(DESCRIPTION OF THE TASK) From the line below that contains "frameWrite idx d =>" to the line that contains "theorem cmdWord_eq_or (op", repeat every line exactly, both ends included, and nothing else.

(THE DATA)
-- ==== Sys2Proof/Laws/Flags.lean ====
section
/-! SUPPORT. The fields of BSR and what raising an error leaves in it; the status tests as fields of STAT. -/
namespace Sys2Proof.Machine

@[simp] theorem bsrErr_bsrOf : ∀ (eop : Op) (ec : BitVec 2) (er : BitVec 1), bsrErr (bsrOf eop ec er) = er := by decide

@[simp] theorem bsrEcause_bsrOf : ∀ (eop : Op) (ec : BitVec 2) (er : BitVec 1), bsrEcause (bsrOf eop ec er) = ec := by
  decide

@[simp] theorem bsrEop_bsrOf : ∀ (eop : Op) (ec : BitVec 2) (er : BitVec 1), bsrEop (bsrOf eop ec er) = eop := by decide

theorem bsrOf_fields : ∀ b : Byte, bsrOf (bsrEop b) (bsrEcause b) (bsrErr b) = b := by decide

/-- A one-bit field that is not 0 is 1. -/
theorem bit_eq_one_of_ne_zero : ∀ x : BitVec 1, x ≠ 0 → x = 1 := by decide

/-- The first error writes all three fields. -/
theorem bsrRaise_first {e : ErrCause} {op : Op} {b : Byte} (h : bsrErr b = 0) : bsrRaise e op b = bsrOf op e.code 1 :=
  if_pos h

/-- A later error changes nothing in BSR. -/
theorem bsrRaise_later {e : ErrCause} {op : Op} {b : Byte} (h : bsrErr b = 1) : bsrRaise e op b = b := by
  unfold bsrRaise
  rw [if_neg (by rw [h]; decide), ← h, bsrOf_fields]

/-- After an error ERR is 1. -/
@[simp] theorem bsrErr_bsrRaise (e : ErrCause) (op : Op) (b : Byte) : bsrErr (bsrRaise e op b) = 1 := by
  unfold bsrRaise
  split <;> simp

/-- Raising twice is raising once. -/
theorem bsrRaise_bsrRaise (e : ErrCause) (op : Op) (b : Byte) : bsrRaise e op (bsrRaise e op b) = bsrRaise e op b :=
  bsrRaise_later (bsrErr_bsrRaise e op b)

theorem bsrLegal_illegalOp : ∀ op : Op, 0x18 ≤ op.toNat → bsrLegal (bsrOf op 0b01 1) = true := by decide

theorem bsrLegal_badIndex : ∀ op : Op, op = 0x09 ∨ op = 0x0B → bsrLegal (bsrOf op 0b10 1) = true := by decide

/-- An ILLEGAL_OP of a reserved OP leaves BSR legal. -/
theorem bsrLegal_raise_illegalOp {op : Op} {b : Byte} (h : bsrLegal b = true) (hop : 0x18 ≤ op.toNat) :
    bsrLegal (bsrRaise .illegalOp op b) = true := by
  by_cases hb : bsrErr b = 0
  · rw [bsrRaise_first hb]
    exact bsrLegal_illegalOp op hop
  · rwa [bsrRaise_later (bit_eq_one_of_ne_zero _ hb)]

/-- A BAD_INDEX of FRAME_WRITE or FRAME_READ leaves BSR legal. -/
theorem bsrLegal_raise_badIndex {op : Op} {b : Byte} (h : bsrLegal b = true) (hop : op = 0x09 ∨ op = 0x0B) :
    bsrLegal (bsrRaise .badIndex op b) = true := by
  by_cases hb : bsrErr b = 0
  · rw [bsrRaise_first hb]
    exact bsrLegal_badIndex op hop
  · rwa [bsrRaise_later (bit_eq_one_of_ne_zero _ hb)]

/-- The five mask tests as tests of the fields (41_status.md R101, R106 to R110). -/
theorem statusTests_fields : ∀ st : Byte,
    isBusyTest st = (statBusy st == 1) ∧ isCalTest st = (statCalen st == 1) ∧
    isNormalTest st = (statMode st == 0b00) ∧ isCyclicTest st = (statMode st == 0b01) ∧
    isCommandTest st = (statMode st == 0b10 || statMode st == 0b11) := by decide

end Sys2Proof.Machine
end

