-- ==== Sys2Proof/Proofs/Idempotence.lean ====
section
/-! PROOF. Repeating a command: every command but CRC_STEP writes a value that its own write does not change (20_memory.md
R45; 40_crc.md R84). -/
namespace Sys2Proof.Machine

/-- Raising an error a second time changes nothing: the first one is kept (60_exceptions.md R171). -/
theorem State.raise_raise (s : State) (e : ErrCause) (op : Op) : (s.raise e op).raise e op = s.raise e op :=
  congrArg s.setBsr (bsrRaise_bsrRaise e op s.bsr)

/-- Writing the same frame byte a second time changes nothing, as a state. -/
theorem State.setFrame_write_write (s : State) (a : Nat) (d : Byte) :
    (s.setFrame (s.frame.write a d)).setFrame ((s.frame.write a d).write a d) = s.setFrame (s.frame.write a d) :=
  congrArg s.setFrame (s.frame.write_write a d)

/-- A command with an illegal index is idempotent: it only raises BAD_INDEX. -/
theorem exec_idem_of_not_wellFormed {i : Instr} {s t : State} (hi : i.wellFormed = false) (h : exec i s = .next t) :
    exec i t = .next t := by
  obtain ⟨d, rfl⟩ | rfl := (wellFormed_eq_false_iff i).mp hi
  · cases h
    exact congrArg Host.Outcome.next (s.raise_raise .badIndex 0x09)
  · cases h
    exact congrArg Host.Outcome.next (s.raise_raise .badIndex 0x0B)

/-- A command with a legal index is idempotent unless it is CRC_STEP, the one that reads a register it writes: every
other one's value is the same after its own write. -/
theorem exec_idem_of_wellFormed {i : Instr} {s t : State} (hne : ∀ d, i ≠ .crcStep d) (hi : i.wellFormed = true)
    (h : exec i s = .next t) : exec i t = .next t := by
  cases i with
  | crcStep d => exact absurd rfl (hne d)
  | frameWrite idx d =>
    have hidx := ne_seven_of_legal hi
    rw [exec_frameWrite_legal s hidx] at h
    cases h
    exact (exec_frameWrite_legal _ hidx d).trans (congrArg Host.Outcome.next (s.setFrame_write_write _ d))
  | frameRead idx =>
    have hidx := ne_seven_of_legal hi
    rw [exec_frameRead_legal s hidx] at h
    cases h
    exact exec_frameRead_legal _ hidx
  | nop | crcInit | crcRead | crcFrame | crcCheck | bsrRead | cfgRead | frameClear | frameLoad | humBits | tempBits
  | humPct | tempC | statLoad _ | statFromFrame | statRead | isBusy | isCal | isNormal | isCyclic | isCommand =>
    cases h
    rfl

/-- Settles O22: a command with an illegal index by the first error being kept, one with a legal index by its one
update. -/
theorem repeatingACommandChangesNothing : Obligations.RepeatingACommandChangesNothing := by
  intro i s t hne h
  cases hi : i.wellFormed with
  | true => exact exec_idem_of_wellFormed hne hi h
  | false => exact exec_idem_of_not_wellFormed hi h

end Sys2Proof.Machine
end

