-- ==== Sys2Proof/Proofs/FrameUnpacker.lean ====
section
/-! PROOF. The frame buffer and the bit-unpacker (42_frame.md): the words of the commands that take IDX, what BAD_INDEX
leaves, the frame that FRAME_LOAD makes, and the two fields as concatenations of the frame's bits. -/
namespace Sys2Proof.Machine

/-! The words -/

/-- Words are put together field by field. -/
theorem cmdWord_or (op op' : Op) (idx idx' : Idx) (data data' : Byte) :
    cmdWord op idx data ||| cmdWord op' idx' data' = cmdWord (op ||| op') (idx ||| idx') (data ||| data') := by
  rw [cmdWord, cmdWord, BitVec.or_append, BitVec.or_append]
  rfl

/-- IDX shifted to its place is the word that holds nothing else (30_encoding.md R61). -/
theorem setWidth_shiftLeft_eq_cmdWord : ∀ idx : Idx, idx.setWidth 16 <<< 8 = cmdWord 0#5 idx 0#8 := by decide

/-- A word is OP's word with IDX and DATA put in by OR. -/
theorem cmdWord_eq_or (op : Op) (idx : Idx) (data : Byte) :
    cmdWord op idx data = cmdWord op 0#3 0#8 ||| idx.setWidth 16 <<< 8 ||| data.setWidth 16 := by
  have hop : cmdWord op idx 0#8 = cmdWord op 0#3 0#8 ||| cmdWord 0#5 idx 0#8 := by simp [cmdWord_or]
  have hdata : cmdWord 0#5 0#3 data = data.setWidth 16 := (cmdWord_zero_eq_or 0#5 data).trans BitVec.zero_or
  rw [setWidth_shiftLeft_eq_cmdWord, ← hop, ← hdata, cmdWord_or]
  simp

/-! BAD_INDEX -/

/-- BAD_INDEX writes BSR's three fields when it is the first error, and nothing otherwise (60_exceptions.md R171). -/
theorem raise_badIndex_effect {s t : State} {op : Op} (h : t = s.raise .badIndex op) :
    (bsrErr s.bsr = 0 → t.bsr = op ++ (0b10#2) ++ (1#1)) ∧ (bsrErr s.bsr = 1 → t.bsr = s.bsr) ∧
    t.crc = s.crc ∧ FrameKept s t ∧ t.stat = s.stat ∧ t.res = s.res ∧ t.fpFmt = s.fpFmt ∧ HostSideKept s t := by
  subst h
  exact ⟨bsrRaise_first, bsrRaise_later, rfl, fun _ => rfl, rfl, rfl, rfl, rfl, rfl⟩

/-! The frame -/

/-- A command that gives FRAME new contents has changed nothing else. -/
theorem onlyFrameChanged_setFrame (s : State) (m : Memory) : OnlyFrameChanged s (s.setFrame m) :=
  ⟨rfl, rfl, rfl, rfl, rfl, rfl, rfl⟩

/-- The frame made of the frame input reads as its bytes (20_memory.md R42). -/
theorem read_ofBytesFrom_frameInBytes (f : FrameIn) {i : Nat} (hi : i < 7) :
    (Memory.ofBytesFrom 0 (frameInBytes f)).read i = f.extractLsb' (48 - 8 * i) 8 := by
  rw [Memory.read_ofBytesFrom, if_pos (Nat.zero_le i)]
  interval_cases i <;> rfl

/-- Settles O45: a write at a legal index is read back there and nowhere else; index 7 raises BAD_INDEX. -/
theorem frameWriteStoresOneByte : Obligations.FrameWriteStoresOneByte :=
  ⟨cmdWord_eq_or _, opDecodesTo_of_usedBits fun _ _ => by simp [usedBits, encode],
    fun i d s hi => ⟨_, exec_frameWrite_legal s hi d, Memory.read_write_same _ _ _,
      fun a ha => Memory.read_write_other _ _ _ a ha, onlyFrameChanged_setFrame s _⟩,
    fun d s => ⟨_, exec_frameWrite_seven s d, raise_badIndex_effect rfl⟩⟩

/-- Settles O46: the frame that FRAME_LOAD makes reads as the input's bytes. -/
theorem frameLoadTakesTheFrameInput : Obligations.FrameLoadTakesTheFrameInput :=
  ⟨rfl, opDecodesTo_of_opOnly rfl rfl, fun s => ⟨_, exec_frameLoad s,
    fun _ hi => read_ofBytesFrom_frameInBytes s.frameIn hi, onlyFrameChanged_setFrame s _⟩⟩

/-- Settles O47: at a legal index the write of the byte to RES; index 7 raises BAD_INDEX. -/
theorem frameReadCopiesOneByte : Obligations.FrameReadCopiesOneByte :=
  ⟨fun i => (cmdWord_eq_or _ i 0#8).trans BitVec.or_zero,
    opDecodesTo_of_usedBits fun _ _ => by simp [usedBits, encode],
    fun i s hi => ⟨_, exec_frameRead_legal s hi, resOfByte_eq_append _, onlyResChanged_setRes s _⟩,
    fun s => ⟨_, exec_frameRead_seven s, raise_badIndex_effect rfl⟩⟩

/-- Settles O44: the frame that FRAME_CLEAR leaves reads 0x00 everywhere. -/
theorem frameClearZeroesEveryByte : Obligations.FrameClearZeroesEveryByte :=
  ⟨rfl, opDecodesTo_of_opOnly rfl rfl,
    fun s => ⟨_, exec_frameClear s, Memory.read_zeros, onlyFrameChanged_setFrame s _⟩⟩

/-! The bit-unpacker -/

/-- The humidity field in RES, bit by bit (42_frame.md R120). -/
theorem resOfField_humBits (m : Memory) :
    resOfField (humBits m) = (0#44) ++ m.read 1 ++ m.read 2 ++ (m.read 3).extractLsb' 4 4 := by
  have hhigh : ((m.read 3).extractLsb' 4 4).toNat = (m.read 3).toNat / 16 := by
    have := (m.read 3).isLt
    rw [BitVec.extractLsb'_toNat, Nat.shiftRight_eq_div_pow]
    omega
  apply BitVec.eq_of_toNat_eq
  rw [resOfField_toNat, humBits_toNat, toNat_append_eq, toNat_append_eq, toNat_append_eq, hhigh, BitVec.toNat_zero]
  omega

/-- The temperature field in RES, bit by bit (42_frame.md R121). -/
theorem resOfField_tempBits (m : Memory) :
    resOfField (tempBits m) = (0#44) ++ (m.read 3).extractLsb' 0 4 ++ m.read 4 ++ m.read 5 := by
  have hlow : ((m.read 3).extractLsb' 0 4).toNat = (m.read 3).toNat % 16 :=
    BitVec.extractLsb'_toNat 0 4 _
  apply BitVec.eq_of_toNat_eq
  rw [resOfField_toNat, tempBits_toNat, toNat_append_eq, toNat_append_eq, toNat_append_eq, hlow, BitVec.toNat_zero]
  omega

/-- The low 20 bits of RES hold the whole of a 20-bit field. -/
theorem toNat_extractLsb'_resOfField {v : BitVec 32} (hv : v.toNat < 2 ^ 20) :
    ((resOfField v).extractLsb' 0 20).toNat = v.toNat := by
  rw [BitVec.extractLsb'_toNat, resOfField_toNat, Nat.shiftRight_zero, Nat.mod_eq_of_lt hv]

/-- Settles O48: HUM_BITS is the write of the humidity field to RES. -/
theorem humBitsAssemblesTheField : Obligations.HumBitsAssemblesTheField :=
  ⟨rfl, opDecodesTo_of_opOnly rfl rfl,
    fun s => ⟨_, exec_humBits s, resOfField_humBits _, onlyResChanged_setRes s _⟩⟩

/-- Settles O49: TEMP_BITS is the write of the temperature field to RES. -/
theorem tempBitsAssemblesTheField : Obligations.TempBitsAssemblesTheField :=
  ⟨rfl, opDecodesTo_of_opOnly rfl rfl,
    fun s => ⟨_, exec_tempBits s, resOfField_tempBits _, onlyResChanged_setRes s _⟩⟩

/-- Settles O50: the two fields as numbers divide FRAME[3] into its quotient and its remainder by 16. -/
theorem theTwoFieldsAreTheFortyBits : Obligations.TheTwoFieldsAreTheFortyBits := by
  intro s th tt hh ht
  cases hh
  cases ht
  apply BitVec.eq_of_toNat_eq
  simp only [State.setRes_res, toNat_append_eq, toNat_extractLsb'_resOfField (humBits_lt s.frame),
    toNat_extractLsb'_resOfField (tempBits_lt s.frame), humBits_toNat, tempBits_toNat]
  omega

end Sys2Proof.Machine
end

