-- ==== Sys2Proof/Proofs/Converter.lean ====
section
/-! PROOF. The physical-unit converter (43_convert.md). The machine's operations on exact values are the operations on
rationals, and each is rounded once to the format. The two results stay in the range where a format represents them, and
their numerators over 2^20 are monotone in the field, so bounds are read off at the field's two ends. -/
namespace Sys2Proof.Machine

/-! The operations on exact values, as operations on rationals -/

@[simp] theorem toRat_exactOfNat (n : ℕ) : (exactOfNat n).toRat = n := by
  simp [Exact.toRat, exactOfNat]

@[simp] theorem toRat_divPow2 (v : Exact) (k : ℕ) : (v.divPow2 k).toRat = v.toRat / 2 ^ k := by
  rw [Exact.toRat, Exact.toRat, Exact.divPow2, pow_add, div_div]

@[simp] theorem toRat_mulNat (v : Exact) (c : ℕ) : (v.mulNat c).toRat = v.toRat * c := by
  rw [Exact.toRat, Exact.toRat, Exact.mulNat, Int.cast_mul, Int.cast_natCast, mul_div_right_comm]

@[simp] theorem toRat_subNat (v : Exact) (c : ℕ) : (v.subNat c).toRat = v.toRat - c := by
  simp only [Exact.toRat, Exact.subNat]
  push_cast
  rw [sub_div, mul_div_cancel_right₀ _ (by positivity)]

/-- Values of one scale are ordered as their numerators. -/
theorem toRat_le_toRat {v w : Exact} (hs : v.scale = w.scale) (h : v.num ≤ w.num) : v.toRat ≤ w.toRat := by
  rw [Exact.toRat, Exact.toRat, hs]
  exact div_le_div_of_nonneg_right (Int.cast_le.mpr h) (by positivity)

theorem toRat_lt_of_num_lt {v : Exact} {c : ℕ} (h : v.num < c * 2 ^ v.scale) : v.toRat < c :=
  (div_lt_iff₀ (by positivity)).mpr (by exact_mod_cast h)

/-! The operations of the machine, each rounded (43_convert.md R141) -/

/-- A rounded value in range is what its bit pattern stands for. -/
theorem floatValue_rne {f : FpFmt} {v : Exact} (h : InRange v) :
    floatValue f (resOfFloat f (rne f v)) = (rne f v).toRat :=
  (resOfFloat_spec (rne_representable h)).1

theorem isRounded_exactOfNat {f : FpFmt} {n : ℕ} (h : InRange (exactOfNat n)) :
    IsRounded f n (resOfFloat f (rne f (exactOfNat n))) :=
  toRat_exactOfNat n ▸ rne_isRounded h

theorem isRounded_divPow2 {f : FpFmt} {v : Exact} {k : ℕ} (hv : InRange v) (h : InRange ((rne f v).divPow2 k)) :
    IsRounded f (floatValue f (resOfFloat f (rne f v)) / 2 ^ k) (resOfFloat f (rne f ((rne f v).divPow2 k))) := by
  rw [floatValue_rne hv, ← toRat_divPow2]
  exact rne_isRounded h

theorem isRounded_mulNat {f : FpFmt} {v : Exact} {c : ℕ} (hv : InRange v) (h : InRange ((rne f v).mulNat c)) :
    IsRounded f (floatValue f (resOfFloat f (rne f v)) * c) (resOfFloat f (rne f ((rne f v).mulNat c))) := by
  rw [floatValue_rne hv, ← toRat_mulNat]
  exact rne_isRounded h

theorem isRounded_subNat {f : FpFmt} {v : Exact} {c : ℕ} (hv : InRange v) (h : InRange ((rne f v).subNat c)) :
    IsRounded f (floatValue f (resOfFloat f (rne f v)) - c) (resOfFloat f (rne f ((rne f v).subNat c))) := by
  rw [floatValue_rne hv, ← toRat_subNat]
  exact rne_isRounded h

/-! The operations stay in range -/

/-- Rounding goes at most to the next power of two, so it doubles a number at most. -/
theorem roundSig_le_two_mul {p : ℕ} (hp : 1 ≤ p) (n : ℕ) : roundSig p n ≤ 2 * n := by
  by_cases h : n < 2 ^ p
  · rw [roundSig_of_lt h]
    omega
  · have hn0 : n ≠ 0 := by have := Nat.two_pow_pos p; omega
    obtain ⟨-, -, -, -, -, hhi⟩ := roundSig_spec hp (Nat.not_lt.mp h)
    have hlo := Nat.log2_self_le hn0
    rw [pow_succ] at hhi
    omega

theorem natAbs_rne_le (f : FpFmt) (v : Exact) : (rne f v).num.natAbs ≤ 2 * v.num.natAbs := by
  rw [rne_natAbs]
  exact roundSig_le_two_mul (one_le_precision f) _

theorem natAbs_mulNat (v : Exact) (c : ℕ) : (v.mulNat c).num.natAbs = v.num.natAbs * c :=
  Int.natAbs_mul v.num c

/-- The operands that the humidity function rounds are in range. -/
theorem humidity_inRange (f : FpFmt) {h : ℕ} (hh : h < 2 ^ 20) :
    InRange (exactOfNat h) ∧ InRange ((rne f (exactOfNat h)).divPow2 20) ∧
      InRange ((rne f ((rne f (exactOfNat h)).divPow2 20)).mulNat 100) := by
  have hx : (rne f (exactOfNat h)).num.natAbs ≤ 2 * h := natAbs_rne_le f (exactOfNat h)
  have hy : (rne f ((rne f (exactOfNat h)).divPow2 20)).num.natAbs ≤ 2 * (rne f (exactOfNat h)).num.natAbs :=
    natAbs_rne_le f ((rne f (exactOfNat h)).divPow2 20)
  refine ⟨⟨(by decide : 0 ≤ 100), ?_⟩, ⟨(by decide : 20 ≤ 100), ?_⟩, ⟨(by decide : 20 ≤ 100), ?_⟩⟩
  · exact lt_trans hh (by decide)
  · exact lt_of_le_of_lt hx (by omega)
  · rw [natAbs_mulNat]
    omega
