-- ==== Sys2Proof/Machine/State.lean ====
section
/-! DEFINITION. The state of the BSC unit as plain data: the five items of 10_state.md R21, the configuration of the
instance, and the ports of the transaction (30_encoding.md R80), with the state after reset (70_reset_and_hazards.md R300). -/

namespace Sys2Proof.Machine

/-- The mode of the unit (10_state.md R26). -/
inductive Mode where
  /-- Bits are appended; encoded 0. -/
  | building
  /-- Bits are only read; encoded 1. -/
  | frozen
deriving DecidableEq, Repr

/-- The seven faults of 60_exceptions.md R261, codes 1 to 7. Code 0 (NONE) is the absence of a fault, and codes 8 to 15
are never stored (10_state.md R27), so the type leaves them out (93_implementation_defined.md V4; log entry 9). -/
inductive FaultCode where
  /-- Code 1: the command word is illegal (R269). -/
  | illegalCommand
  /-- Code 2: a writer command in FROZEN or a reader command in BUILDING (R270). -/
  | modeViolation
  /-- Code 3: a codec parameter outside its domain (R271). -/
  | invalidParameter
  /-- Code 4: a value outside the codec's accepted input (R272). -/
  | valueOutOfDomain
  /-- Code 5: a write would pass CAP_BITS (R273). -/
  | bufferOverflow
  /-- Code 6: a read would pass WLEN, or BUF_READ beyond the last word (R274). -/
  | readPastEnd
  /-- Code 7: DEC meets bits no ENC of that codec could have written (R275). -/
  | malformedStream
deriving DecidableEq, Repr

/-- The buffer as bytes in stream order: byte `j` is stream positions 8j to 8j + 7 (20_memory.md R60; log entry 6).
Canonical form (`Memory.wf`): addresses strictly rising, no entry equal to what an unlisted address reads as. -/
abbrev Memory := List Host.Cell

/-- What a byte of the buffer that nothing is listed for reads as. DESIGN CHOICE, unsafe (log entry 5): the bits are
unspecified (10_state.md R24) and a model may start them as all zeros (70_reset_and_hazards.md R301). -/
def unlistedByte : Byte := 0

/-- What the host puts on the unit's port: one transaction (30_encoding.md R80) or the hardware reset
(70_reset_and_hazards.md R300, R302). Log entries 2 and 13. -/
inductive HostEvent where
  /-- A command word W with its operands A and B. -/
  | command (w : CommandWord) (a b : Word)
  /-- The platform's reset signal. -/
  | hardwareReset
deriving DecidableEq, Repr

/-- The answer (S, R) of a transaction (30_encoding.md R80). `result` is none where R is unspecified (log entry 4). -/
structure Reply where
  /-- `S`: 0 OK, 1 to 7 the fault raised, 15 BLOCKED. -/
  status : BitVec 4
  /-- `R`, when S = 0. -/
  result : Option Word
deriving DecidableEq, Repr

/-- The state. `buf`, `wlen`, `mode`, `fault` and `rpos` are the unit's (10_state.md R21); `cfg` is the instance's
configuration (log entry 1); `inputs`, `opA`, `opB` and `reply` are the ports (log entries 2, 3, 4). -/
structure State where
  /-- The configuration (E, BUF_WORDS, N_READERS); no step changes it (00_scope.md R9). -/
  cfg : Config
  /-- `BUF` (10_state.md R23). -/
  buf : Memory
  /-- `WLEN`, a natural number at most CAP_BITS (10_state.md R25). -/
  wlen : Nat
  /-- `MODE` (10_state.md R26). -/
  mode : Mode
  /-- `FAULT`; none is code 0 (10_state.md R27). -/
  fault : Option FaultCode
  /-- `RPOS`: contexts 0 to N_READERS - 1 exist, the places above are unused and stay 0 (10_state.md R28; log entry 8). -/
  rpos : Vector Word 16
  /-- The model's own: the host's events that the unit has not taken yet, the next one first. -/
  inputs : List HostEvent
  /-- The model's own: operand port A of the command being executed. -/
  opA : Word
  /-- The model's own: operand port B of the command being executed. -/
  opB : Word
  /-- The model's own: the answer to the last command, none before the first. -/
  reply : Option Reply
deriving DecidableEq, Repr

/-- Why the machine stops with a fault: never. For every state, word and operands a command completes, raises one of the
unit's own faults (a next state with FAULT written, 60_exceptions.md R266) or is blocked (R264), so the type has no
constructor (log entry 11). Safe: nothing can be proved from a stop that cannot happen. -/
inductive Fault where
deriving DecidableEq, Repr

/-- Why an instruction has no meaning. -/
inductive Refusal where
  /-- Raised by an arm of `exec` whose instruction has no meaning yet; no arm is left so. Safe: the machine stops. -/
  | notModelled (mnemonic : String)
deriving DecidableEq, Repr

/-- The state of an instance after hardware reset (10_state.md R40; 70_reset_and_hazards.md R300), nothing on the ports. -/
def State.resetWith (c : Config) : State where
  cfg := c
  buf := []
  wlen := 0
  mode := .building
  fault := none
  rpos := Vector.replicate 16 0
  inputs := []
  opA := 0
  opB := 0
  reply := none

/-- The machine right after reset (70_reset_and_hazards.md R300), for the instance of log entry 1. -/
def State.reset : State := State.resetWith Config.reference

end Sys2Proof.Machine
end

(RESULT OF THIS EXERCISE)
  | frameWrite idx d =>
    have hidx := ne_seven_of_legal hi
    rw [exec_frameWrite_legal s hidx] at h
    cases h
    exact (exec_frameWrite_legal _ hidx d).trans (congrArg Host.Outcome.next (s.setFrame_write_write _ d))
  | frameRead idx =>
    have hidx := ne_seven_of_legal hi
    rw [exec_frameRead_legal s hidx] at h
    cases h
    exact exec_frameRead_legal _ hidx
  | nop | crcInit | crcRead | crcFrame | crcCheck | bsrRead | cfgRead | frameClear | frameLoad | humBits | tempBits
  | humPct | tempC | statLoad _ | statFromFrame | statRead | isBusy | isCal | isNormal | isCyclic | isCommand =>
    cases h
    rfl

/-- Settles O22: a command with an illegal index by the first error being kept, one with a legal index by its one
update. -/
theorem repeatingACommandChangesNothing : Obligations.RepeatingACommandChangesNothing := by
  intro i s t hne h
  cases hi : i.wellFormed with
  | true => exact exec_idem_of_wellFormed hne hi h
  | false => exact exec_idem_of_not_wellFormed hi h

end Sys2Proof.Machine
end

-- ==== Sys2Proof/Proofs/FrameUnpacker.lean ====
section
/-! PROOF. The frame buffer and the bit-unpacker (42_frame.md): the words of the commands that take IDX, what BAD_INDEX
leaves, the frame that FRAME_LOAD makes, and the two fields as concatenations of the frame's bits. -/
namespace Sys2Proof.Machine

/-! The words -/

/-- Words are put together field by field. -/
theorem cmdWord_or (op op' : Op) (idx idx' : Idx) (data data' : Byte) :
    cmdWord op idx data ||| cmdWord op' idx' data' = cmdWord (op ||| op') (idx ||| idx') (data ||| data') := by
  rw [cmdWord, cmdWord, BitVec.or_append, BitVec.or_append]
  rfl

/-- IDX shifted to its place is the word that holds nothing else (30_encoding.md R61). -/
theorem setWidth_shiftLeft_eq_cmdWord : ∀ idx : Idx, idx.setWidth 16 <<< 8 = cmdWord 0#5 idx 0#8 := by decide

/-- A word is OP's word with IDX and DATA put in by OR. -/
theorem cmdWord_eq_or (op : Op) (idx : Idx) (data : Byte) :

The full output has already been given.